The distress caused by alkali-silica reaction (ASR) to concrete structures can occur long time after the reaction has been triggered. We propose to use spectral induced polarization (SIP) as a non-destructive method for early detection of ASR reaction before the damage is apparent. Our research deals with monitoring the difference between the electrical behaviour (phase lag, bulk resistivity, relaxation time, total chargeability) of non-reactive (NR) and reactive (RC) concrete samples affected by ASR. Laboratory measurements of complex resistivity were done in the frequency range 1.43 mHz-20 kHz. A Debye decomposition (DD) model was used to determine the DC bulk resistivity (ρ0), and the distribution of the chargeability as a function of the relaxation time. The total chargeability (Σm) and the mean relaxation time (τmean) were computed as DD parameters to characterize the ASR development. While ρ0 was strongly dependent on the electrical conductivity of the solution (water, NaOH) with a constant change with time, both concrete mixtures saturated with the same solution showed an increase ρ0 due to the development of the matrix skeleton over time.
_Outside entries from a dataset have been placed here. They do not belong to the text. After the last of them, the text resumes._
/-- Whether `a` lies in the own local store of a pair that compares its copies (R131). -/
def State.pairStore (s : State) (h : Hart) (a : Nat) : Bool :=
  decide (h.val < 4) && !s.isSplit h.val && regionOf a == .localStore (coreOf h)

/-- The first bit in which two byte strings differ. -/
def firstDiff (x y : List Byte) : Option Nat := (List.range (8 * x.length)).find? fun i => (natLE x).testBit i != (natLE y).testBit i

/-- A read of `n` bytes at physical address `a` on the interconnect or the own local store by hart `h` (R93, R122, R133): each
copy of a pair reads its own store, and an uncorrectable error in one of them only is a mismatch of lane CTL.MCA. -/
def State.portRead (s : State) (h : Hart) (word : Word) (a n : Nat) : State × PortRead :=
  match s.busRead (.core h word) a n with
  | (s, .busError) => (s, .fault 0x10)
  | (s, r) =>
    if s.pairStore h a then
      let (s, ok) := (unitsOf (a + 0x40000) n).foldl (State.sramCheck (.localStore (coreOf h + 1))) (s, true)
      match r, ok with
      | .ok l, true =>
        (s, match firstDiff l (s.rdBytes (a + 0x40000) n) with
            | none => .ok l
            | some b => .differ l b)
      | .eccError, false => (s, .mchk)
      | _, _ => (s, .mismatch 7 5)
    else (s, match r with | .ok l => .ok l | _ => .mchk)

/-- `s` with what a read that did not end well does to hart `h`: DBUS, the machine check of R122, or the mismatch of R138. -/
def State.portFault (s : State) (h : Hart) (word : Word) (a : Addr) (r : PortRead) : State :=
  match r with
  | .fault cause => s.dbus h word cause false a
  | .mchk => s.machineCheck h 0x01
  | .mismatch g l => s.mismatch h.val g l
  | _ => s

/-! ## Fetch: the instruction cache and the line buffer (R93 to R95, R103, R104) -/

/-- Whether hart `h` may hold the line of `a` in a cache (R94, R179, R184). -/
def State.cacheable (s : State) (a : Nat) : Bool := cachedRegion a && !s.flsUncached a

/-- Whether the instruction cache or the line buffer holds line `x`. -/
def Core.icHolds (c : Core) (x : Nat) : Bool := c.icache.contains x || c.lineBuf.contains x

/-- A line of the instruction cache with a parity error is invalidated (R95). -/
def Core.icParity (c : Core) (x : Nat) : Core :=
  if c.icBad.contains x then { c with icache := c.icache.erase x, icBad := c.icBad.erase x } else c

/-- The instruction cache takes line `x`; in a full set of four, a line of the cache's choice makes room (R94). -/
def State.icFill (s : State) (h : Hart) (x : Nat) : State :=
  if (s.hart h).icache.contains x then s
  else
    let set := (s.hart h).icache.filter fun y => y % 128 == x % 128
    if set.length < 4 then s.modHart h fun c => { c with icache := c.icache ++ [x] }
    else
      let (r, s) := s.fresh
      s.modHart h fun c => { c with icache := c.icache.erase (set.getD (r % 4) 0) ++ [x] }

/-- Line `x` for the instruction port: held, or read as a whole. -/
def State.icRead (s : State) (h : Hart) (x : Nat) : State × PortRead :=
  let s := if (s.hart h).icBad.contains x then s.modHart h fun c => c.icParity x else s
  if (s.hart h).icHolds x then (s, .ok [])
  else
    match s.busRead (.core h 0) (64 * x) 64 with
    | (s, .ok _) => (s, .ok [])
    | (s, .busError) => (s, .fault 0x08)
    | (s, .eccError) => (s, .mchk)

/-- The next sequential line is prefetched into the line buffer; where it cannot be read it is not held (R94). -/
def State.prefetch (s : State) (h : Hart) (x : Nat) : State :=
  if (s.hart h).lineBuf.contains (x + 1) || !s.cacheable (64 * x + 64) then
    s.modHart h fun c => { c with lineBuf := x :: c.lineBuf.filter fun y => y == x + 1 }
  else
    match s.icRead h (x + 1) with
    | (s, .ok _) => s.modHart h fun c => { c with lineBuf := [x, x + 1] }
    | (s, _) => s.modHart h fun c => { c with lineBuf := [x] }

/-- A fetch of hart `h` at physical address `a`; with `fill`, a line that is read goes into the instruction cache and the line
buffer. -/
def State.fetchAt (s : State) (h : Hart) (a : Nat) (fill : Bool) : State × PortRead :=
  match regionOf a with
  | .rom => (s, .ok [])
  | .localStore k => if k = coreOf h then s.portRead h 0 a 4 else (s, .fault 0x09)
  | .working | .program | .dram =>
    if s.cacheable a then
      match s.icRead h (a / 64) with
      | (s, .ok _) => (if fill then (s.icFill h (a / 64)).prefetch h (a / 64) else s, .ok [])
      | r => r
    else
      match s.flsRead a 4 with
      | (s, .ok l) => (s, .ok l)
      | (s, _) => (s, .fault 0x08)
  | _ => (s, .fault 0x09)

/-- The fetch at the pc of hart `h` (R93, R179, R184). -/
def State.fetch (s : State) (h : Hart) : State × PortRead := s.fetchAt h (ownAlias (coreOf h) (s.hart h).pc.toNat) true

/-! ## Issue -/

/-- The word that a fetch gives in place of the instruction, if it gives one: a read of a block whose erase is suspended
(R184). -/
def foreignWord (s : State) (h : Hart) : Bool := s.flsSuspended (ownAlias (coreOf h) (s.hart h).pc.toNat)
  && regionOf (ownAlias (coreOf h) (s.hart h).pc.toNat) == .program

/-- Hart `h` issues the instruction `word`: the copies of a pair whose fetched words differ retire differently, in a lane that is
free (R133, DESIGN CHOICE, log entry 31); what stops it (R93), the checks in the order reserved encoding (R86), ILLDS (R74),
ILLOOP (R78), and then its own effect. -/
def State.issue (s : State) (h : Hart) (word : Word) (reserved inSlot atEnd : Bool) (body : State → State) : State :=
  if !s.canIssue h then s
  else
    match s.fetch h with
    | (s, .fault cause) => s.ifetch h cause (s.hart h).pc
    | (s, .mchk) => s.machineCheck h 0x01
    | (s, .mismatch g l) => s.mismatch h.val g l
    | (s, .differ _ _) =>
      let (r, s) := s.fresh
      s.mismatch h.val 3 (r % 120)
    | (s, _) =>
      if foreignWord s h then s.rsvd h 0xFFFFFFFF#32
      else if reserved then s.rsvd h word
      else if inSlot && (s.hart h).delay.isSome then s.illds h word
      else if atEnd && (s.hart h).atLoopEnd then s.illoop h word
      else body s

/-- An instruction that changes only its core's registers. -/
def State.simple (s : State) (h : Hart) (word : Word) (reserved : Bool) (f : Core → Core) : State :=
  s.issue h word reserved false false fun s => s.modHart h fun c => (f c).retire

/-! ## Data accesses -/

/-- `c` with line `x` of the data cache invalidated (R95, R96). -/
def Core.dcDrop (c : Core) (x : Nat) : Core := { c with dcache := merase c.dcache x, dcBad := c.dcBad.erase x }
In this work, ρ0 did not play a significant role to characterize the ASR development. For the samples affected by ASR, a significant evolution of Σm and τmean was found compared to the non-affected mixtures (RC, NRC-H2O), specially over the low frequency range [1.48 mHz < f < 5.86 Hz]. The RC-NaOH samples displayed a strong linear correlation between normalized chargeabilty and imaginary conductivity. This observation could be associated with an increase in surface conductivity of the Stern layer at reactive grain surface or the evolution of specific surface area due to production of ASR silica gel, or both. Based on our conceptual electrochemical model of RTD presented in this work, an evolution of chargeability peak was observed at relatively long relaxation time τ>102 s that could be associated with the polarization of aggregates affected by ASR.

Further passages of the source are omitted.